A New York Criminal Lawyer said that during the month of June the police, with the consent of defendant through the use of wiretaps and bugs, recorded numerous conversations of him and one individual known to his ‘family’ and ‘animals’. These recordings clearly established the existence of an extortion conspiracy on the part of another individuals and others. As defendant’s adamance persisted through June, the ‘family’ apparently became more anxious.

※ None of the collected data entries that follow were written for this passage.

-- ==== Sys2Proof/Laws/State.lean ====
section
/-! SUPPORT. Each field after each shared update of the state, so that no proof unfolds a record update. -/

namespace Sys2Proof.Machine

/-! ## `clearResults`: The result registers and CUR at 0. -/

@[simp] theorem clearResults_state (s : State) : (clearResults s).state = s.state := rfl
@[simp] theorem clearResults_cur (s : State) : (clearResults s).cur = 0 := rfl
@[simp] theorem clearResults_desc (s : State) : (clearResults s).desc = s.desc := rfl
@[simp] theorem clearResults_shifter (s : State) : (clearResults s).shifter = s.shifter := rfl
@[simp] theorem clearResults_lenBits (s : State) : (clearResults s).lenBits = s.lenBits := rfl
@[simp] theorem clearResults_lenMask (s : State) : (clearResults s).lenMask = s.lenMask := rfl
@[simp] theorem clearResults_threshold (s : State) : (clearResults s).threshold = s.threshold := rfl
@[simp] theorem clearResults_fw (s : State) : (clearResults s).fw = s.fw := rfl
@[simp] theorem clearResults_fc (s : State) : (clearResults s).fc = s.fc := rfl
@[simp] theorem clearResults_carry (s : State) : (clearResults s).carry = s.carry := rfl
@[simp] theorem clearResults_dist (s : State) : (clearResults s).dist = s.dist := rfl
@[simp] theorem clearResults_disp (s : State) : (clearResults s).disp = s.disp := rfl
@[simp] theorem clearResults_length (s : State) : (clearResults s).length = s.length := rfl
@[simp] theorem clearResults_src (s : State) : (clearResults s).src = s.src := rfl
@[simp] theorem clearResults_rem (s : State) : (clearResults s).rem = s.rem := rfl
@[simp] theorem clearResults_lt (s : State) : (clearResults s).lt = s.lt := rfl
@[simp] theorem clearResults_inclTail (s : State) : (clearResults s).inclTail = s.inclTail := rfl
@[simp] theorem clearResults_tinyEn (s : State) : (clearResults s).tinyEn = s.tinyEn := rfl
@[simp] theorem clearResults_inLen (s : State) : (clearResults s).inLen = s.inLen := rfl
@[simp] theorem clearResults_err (s : State) : (clearResults s).err = s.err := rfl
@[simp] theorem clearResults_outLen (s : State) : (clearResults s).outLen = 0 := rfl
@[simp] theorem clearResults_ovfValid (s : State) : (clearResults s).ovfValid = false := rfl
@[simp] theorem clearResults_ovfBase (s : State) : (clearResults s).ovfBase = 0 := rfl
@[simp] theorem clearResults_ovfLen (s : State) : (clearResults s).ovfLen = 0 := rfl
@[simp] theorem clearResults_inMem (s : State) : (clearResults s).inMem = s.inMem := rfl
@[simp] theorem clearResults_outMem (s : State) : (clearResults s).outMem = s.outMem := rfl
@[simp] theorem clearResults_params (s : State) : (clearResults s).params = s.params := rfl
@[simp] theorem clearResults_host (s : State) : (clearResults s).host = s.host := rfl

/-! ## `discardWork`: The registers and OUT after which nothing of the run is defined. -/

@[simp] theorem discardWork_state (s : State) : (discardWork s).state = s.state := rfl
@[simp] theorem discardWork_cur (s : State) : (discardWork s).cur = s.cur := rfl
@[simp] theorem discardWork_desc (s : State) : (discardWork s).desc = Config.freeDesc s := rfl
@[simp] theorem discardWork_shifter (s : State) : (discardWork s).shifter = Config.freeShifter s := rfl
@[simp] theorem discardWork_lenBits (s : State) : (discardWork s).lenBits = Config.freeLenBits s := rfl
@[simp] theorem discardWork_lenMask (s : State) : (discardWork s).lenMask = Config.freeLenMask s := rfl
@[simp] theorem discardWork_threshold (s : State) : (discardWork s).threshold = Config.freeThreshold s := rfl
@[simp] theorem discardWork_fw (s : State) : (discardWork s).fw = Config.freeFw s := rfl
@[simp] theorem discardWork_fc (s : State) : (discardWork s).fc = Config.freeFc s := rfl
@[simp] theorem discardWork_carry (s : State) : (discardWork s).carry = Config.freeCarry s := rfl
@[simp] theorem discardWork_dist (s : State) : (discardWork s).dist = Config.freeDist s := rfl
@[simp] theorem discardWork_disp (s : State) : (discardWork s).disp = Config.freeDisp s := rfl
@[simp] theorem discardWork_length (s : State) : (discardWork s).length = Config.freeLength s := rfl
@[simp] theorem discardWork_src (s : State) :
    (discardWork s).src = withinAddrWidth s.params.outMax (Config.freeSrc s) := rfl
@[simp] theorem discardWork_rem (s : State) : (discardWork s).rem = Config.freeRem s := rfl
@[simp] theorem discardWork_lt (s : State) : (discardWork s).lt = Vector.ofFn fun i => Config.freeLt s i.val := rfl
@[simp] theorem discardWork_inclTail (s : State) : (discardWork s).inclTail = s.inclTail := rfl
@[simp] theorem discardWork_tinyEn (s : State) : (discardWork s).tinyEn = s.tinyEn := rfl
@[simp] theorem discardWork_inLen (s : State) : (discardWork s).inLen = s.inLen := rfl
@[simp] theorem discardWork_err (s : State) : (discardWork s).err = s.err := rfl
@[simp] theorem discardWork_outLen (s : State) : (discardWork s).outLen = s.outLen := rfl
@[simp] theorem discardWork_ovfValid (s : State) : (discardWork s).ovfValid = s.ovfValid := rfl
@[simp] theorem discardWork_ovfBase (s : State) : (discardWork s).ovfBase = s.ovfBase := rfl
@[simp] theorem discardWork_ovfLen (s : State) : (discardWork s).ovfLen = s.ovfLen := rfl
@[simp] theorem discardWork_inMem (s : State) : (discardWork s).inMem = s.inMem := rfl
@[simp] theorem discardWork_outMem (s : State) : (discardWork s).outMem = [] := rfl
@[simp] theorem discardWork_params (s : State) : (discardWork s).params = s.params := rfl
@[simp] theorem discardWork_host (s : State) : (discardWork s).host = s.host := rfl

/-! ## `clearRun`: What START, ABORT and reset clear. -/

@[simp] theorem clearRun_state (s : State) : (clearRun s).state = s.state := rfl
@[simp] theorem clearRun_cur (s : State) : (clearRun s).cur = 0 := rfl
@[simp] theorem clearRun_desc (s : State) : (clearRun s).desc = s.desc := rfl
@[simp] theorem clearRun_shifter (s : State) : (clearRun s).shifter = s.shifter := rfl
@[simp] theorem clearRun_lenBits (s : State) : (clearRun s).lenBits = s.lenBits := rfl
@[simp] theorem clearRun_lenMask (s : State) : (clearRun s).lenMask = s.lenMask := rfl
@[simp] theorem clearRun_threshold (s : State) : (clearRun s).threshold = s.threshold := rfl
@[simp] theorem clearRun_fw (s : State) : (clearRun s).fw = 0 := rfl
@[simp] theorem clearRun_fc (s : State) : (clearRun s).fc = 0 := rfl
@[simp] theorem clearRun_carry (s : State) : (clearRun s).carry = false := rfl
@[simp] theorem clearRun_dist (s : State) : (clearRun s).dist = s.dist := rfl
@[simp] theorem clearRun_disp (s : State) : (clearRun s).disp = s.disp := rfl
@[simp] theorem clearRun_length (s : State) : (clearRun s).length = s.length := rfl
@[simp] theorem clearRun_src (s : State) : (clearRun s).src = s.src := rfl
@[simp] theorem clearRun_rem (s : State) : (clearRun s).rem = s.rem := rfl
@[simp] theorem clearRun_lt (s : State) : (clearRun s).lt = s.lt := rfl
@[simp] theorem clearRun_inclTail (s : State) : (clearRun s).inclTail = s.inclTail := rfl
@[simp] theorem clearRun_tinyEn (s : State) : (clearRun s).tinyEn = s.tinyEn := rfl
@[simp] theorem clearRun_inLen (s : State) : (clearRun s).inLen = s.inLen := rfl
@[simp] theorem clearRun_err (s : State) : (clearRun s).err = 0 := rfl
@[simp] theorem clearRun_outLen (s : State) : (clearRun s).outLen = 0 := rfl
@[simp] theorem clearRun_ovfValid (s : State) : (clearRun s).ovfValid = false := rfl
@[simp] theorem clearRun_ovfBase (s : State) : (clearRun s).ovfBase = 0 := rfl
@[simp] theorem clearRun_ovfLen (s : State) : (clearRun s).ovfLen = 0 := rfl
@[simp] theorem clearRun_inMem (s : State) : (clearRun s).inMem = s.inMem := rfl
@[simp] theorem clearRun_outMem (s : State) : (clearRun s).outMem = [] := rfl
@[simp] theorem clearRun_params (s : State) : (clearRun s).params = s.params := rfl
@[simp] theorem clearRun_host (s : State) : (clearRun s).host = s.host := rfl
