theorem lengthTable_getElem? {layout : DescLayout} {desc : Byte} {i : Nat}
    (h : i < (lenMaskOf (lenBitsOf layout desc)).toNat) :
    (lengthTable layout desc)[i]? = some (tableEntry i (shifterOf layout desc).toNat
      (thresholdOf (lenMaskOf (lenBitsOf layout desc))).toNat) := by
  rw [lengthTable, List.getElem?_map, List.getElem?_range h, Option.map_some]

theorem lengthTable_pairwise_lt (layout : DescLayout) (desc : Byte) : (lengthTable layout desc).Pairwise (· < ·) :=
  List.pairwise_map.mpr (List.pairwise_lt_range.imp fun hlt => tableEntry_strictMono _ _ hlt)

theorem lengthTable_linear {layout : DescLayout} {desc : Byte} {i : Nat}
    (h : i < min ((thresholdOf (lenMaskOf (lenBitsOf layout desc))).toNat + 1) (lenMaskOf (lenBitsOf layout desc)).toNat) :
    (lengthTable layout desc)[i]? = some (i + 3) := by
  obtain ⟨hthreshold, hmask⟩ := lt_min_iff.mp h
  rw [lengthTable_getElem? hmask, tableEntry_of_le (Nat.le_of_lt_succ hthreshold)]

theorem lengthTable_bounds {layout : DescLayout} {desc : Byte} {e : Nat} (h : e ∈ lengthTable layout desc) :
    3 ≤ e ∧ e ≤ 886 := by
  obtain ⟨i, hi, rfl⟩ := List.mem_map.mp h
  exact tableEntry_bounds _ _ (List.mem_range.mp hi)

/-- Settles O13: the entries follow the formula of R83, which is strictly increasing, and index 0 is in the linear part. -/
theorem lengthTableProperties : Obligations.LengthTableProperties := fun layout desc =>
  ⟨(lengthTable_length layout desc).trans (lenMaskOf_toNat _), lengthTable_pairwise_lt layout desc,
    lengthTable_linear (lt_min (Nat.succ_pos _) (lenMaskOf_pos _).1), fun _ => lengthTable_linear, fun _ => lengthTable_bounds⟩

/-! ## What HEADER writes (R80) -/

section Header

variable {s : State} {desc : Byte} {count : BitVec 24}

theorem enabledOp_eq_header_iff : enabledOp s = some .header ↔ s.state = .header :=
  ⟨fun h => selectedBy_of_enabledOp h, fun h => by simp [enabledOp, h]⟩

/-- With four bytes left both fetches of HEADER succeed (R45, R87). -/
theorem execHeader_of_enough (hleft : 4 ≤ s.inLen - s.cur) :
    execHeader desc count s =
      .next { (loadMethod desc s).consume 4 with fc := stepsOf count, state := .awaitingFlag } := by
  have hdesc : advance 1 s = .ok (s.consume 1) := advance_ok.mpr ⟨by omega, rfl⟩
  have hcount : advance 3 (loadMethod desc (s.consume 1)) = .ok ((loadMethod desc (s.consume 1)).consume 3) := by
    refine advance_ok.mpr ⟨?_, rfl⟩
    change 3 ≤ s.inLen - (s.cur + 1)
    omega
  simp only [execHeader, hdesc, hcount, completes_ok]
  rfl

/-- The entries below LEN_MASK fit their ten bits, so LT holds the formula of R83 and not its low bits. -/
theorem MethodLoaded.exists_entry (h : MethodLoaded s) {i : Nat} (hi : i < s.lenMask.toNat) :
    ∃ e, s.lt[i]? = some e ∧ 3 ≤ e.toNat ∧ e.toNat ≤ 886 ∧ e.toNat = tableEntry i s.shifter.toNat s.threshold.toNat := by
  have hbounds : 3 ≤ tableEntry i s.shifter.toNat s.threshold.toNat ∧ tableEntry i s.shifter.toNat s.threshold.toNat ≤ 886 := by
    rw [h.lenMask] at hi
    rw [h.threshold, h.lenMask]
    exact tableEntry_bounds s.lenBits s.shifter hi
  have hvalue : (BitVec.ofNat 10 (tableEntry i s.shifter.toNat s.threshold.toNat)).toNat =
      tableEntry i s.shifter.toNat s.threshold.toNat := Nat.mod_eq_of_lt (by omega)
  exact ⟨_, h.table i hi, hvalue.symm ▸ hbounds.1, hvalue.symm ▸ hbounds.2, hvalue⟩
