-- ==== Sys2Proof/Syntax.lean ====
section
/-!
DEFINITION. The 35 instructions of spec/30_encoding.md R56, one constructor per row of spec/opcode_table.json, in the
table's order. Operands are the decoded fields of R53: `x`, `y` register indexes, `kk` a byte, `nnn` a 12-bit address,
`n` a row count.
-/

namespace Sys2Proof

/-- The instruction set (R56). -/
inductive Instr where
  /-- `00E0` (R100) -/
  | cls
  /-- `00EE` (R69) -/
  | ret
  /-- `0000`, recognized only under HALT_ON_ZERO (R70) -/
  | halt
  /-- `1nnn` (R71) -/
  | jp (nnn : Addr12)
  /-- `2nnn` (R72) -/
  | call (nnn : Addr12)
  /-- `3xkk` (R74) -/
  | seVxKk (x : Reg) (kk : Byte)
  /-- `4xkk` (R75) -/
  | sneVxKk (x : Reg) (kk : Byte)
  /-- `5xy0` (R76) -/
  | seVxVy (x y : Reg)
  /-- `6xkk` (R81) -/
  | ldVxKk (x : Reg) (kk : Byte)
  /-- `7xkk` (R82) -/
  | addVxKk (x : Reg) (kk : Byte)
  /-- `8xy0` (R83) -/
  | ldVxVy (x y : Reg)
  /-- `8xy1` (R84) -/
  | orVxVy (x y : Reg)
  /-- `8xy2` (R85) -/
  | andVxVy (x y : Reg)
  /-- `8xy3` (R86) -/
  | xorVxVy (x y : Reg)
  /-- `8xy4` (R87) -/
  | addVxVy (x y : Reg)
  /-- `8xy5` (R88) -/
  | subVxVy (x y : Reg)
  /-- `8xy6`: `y` is encoded and never read (R89) -/
  | shrVx (x y : Reg)
  /-- `8xy7` (R90) -/
  | subnVxVy (x y : Reg)
  /-- `8xyE`: `y` is encoded and never read (R91) -/
  | shlVx (x y : Reg)
  /-- `9xy0` (R77) -/
  | sneVxVy (x y : Reg)
  /-- `Annn` (R94) -/
  | ldI (nnn : Addr12)
  /-- `Bnnn` (R78) -/
  | jpV0 (nnn : Addr12)
  /-- `Cxkk` (R92) -/
  | rnd (x : Reg) (kk : Byte)
  /-- `Dxyn` (R101) -/
  | drw (x y : Reg) (n : RowCount)
  /-- `Ex9E` (R103) -/
  | skp (x : Reg)
  /-- `ExA1` (R104) -/
  | sknp (x : Reg)
  /-- `Fx07` (R105) -/
  | ldVxDt (x : Reg)
  /-- `Fx0A` (R106) -/
  | ldVxK (x : Reg)
  /-- `Fx15` (R108) -/
  | ldDtVx (x : Reg)
  /-- `Fx18` (R109) -/
  | ldStVx (x : Reg)
  /-- `Fx1E` (R95) -/
  | addIVx (x : Reg)
  /-- `Fx29` (R96) -/
  | ldFVx (x : Reg)
  /-- `Fx33` (R97) -/
  | ldBVx (x : Reg)
  /-- `Fx55` (R98) -/
  | ldMemVx (x : Reg)
  /-- `Fx65` (R99) -/
  | ldVxMem (x : Reg)
  deriving DecidableEq, Repr

end Sys2Proof
end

On the morning of June 30, 1964 defendant’s daughter, then pregnant and residing in Plainview, received a call which, from its contents, could only have been made by one of the ‘animals.’ The daughter was advised that ‘if your father doesn’t cooperate we’ll come and kick your pregnant belly in.’ With this threat to the family of defendant, the District Attorney’s office determined that it could best protect him and his family and determine precisely who was responsible for the threats by recording the telephonic communications made by the other individuals and from several bars which they frequented and from which they had previously communicated with him.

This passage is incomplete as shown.